■ Activity ■
Search the material below for the word "BitVec" and copy every line in which it occurs.
══ Given information
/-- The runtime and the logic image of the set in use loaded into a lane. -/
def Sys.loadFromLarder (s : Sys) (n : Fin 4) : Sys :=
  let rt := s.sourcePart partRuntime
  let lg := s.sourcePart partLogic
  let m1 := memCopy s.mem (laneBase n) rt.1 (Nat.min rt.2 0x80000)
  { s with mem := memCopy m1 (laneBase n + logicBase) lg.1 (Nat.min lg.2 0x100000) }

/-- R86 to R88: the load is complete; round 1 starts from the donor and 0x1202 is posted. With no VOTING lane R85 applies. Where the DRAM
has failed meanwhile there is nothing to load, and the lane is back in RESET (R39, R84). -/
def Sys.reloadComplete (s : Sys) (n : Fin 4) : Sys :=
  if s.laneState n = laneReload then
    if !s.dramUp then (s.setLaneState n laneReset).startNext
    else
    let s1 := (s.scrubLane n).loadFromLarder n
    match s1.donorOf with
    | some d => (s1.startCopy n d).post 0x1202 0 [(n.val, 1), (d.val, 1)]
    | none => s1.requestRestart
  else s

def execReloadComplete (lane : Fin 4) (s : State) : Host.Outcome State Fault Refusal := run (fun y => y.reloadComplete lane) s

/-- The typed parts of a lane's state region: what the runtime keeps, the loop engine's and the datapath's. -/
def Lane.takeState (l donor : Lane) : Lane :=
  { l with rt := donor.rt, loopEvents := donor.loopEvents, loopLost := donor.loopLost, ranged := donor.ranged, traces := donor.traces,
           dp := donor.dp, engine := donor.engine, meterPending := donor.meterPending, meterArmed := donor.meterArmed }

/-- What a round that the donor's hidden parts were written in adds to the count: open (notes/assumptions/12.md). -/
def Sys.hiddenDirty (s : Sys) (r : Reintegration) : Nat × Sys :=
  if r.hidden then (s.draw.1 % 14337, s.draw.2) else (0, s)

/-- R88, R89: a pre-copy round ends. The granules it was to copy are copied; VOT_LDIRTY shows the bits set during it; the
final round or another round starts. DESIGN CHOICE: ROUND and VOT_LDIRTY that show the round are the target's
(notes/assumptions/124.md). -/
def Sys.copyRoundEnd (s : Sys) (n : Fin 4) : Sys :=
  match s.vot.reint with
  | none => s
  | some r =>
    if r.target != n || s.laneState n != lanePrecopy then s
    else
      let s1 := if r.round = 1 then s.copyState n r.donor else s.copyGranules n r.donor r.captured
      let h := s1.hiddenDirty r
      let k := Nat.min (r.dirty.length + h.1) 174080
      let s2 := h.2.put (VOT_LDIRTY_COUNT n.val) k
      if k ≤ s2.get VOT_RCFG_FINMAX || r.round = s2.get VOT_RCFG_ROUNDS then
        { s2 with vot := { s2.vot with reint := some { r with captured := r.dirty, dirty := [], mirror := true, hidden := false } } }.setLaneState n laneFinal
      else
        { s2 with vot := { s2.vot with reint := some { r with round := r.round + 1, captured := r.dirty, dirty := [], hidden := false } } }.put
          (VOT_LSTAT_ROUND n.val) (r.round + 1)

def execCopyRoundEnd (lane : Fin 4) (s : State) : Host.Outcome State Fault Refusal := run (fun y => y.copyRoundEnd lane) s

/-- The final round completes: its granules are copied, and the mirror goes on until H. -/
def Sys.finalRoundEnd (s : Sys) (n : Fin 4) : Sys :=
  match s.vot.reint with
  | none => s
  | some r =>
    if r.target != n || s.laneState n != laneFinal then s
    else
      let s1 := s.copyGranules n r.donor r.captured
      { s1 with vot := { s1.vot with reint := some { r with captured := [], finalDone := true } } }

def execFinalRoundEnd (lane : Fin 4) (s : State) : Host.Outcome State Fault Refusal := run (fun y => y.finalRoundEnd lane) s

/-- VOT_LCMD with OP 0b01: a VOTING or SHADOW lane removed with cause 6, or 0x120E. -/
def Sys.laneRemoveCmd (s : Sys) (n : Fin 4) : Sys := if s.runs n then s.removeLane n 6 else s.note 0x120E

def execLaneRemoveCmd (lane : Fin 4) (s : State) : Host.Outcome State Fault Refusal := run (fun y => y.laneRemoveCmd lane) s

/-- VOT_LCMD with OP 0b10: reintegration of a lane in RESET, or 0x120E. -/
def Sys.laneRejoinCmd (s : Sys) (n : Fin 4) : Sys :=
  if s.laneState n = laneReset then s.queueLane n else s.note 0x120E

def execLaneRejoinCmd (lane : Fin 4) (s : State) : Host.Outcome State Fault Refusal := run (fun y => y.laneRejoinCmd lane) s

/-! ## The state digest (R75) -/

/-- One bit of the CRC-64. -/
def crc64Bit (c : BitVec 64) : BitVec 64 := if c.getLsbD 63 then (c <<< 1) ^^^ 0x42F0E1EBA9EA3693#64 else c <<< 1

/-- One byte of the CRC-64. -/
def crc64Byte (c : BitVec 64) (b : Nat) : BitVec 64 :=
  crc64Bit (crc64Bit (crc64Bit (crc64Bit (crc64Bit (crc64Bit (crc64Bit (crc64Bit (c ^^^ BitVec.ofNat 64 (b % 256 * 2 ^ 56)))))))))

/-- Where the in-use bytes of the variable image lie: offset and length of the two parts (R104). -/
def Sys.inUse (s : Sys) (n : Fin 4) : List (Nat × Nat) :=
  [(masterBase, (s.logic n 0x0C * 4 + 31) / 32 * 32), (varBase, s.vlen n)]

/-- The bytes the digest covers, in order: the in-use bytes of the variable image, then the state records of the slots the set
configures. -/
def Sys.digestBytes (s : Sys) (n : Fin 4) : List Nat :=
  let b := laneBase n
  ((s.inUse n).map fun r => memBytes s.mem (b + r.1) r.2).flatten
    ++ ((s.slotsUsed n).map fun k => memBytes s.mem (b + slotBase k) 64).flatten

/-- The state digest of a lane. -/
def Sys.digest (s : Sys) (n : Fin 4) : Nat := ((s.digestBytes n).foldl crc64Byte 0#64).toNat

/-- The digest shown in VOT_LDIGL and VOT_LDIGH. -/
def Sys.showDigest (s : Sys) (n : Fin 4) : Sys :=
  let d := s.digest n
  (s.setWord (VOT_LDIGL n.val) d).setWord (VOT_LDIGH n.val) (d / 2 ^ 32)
════
■ Result of the task ■
def crc64Bit (c : BitVec 64) : BitVec 64 := if c.getLsbD 63 then (c <<< 1) ^^^ 0x42F0E1EBA9EA3693#64 else c <<< 1
def crc64Byte (c : BitVec 64) (b : Nat) : BitVec 64 :=
  crc64Bit (crc64Bit (crc64Bit (crc64Bit (crc64Bit (crc64Bit (crc64Bit (crc64Bit (c ^^^ BitVec.ofNat 64 (b % 256 * 2 ^ 56)))))))))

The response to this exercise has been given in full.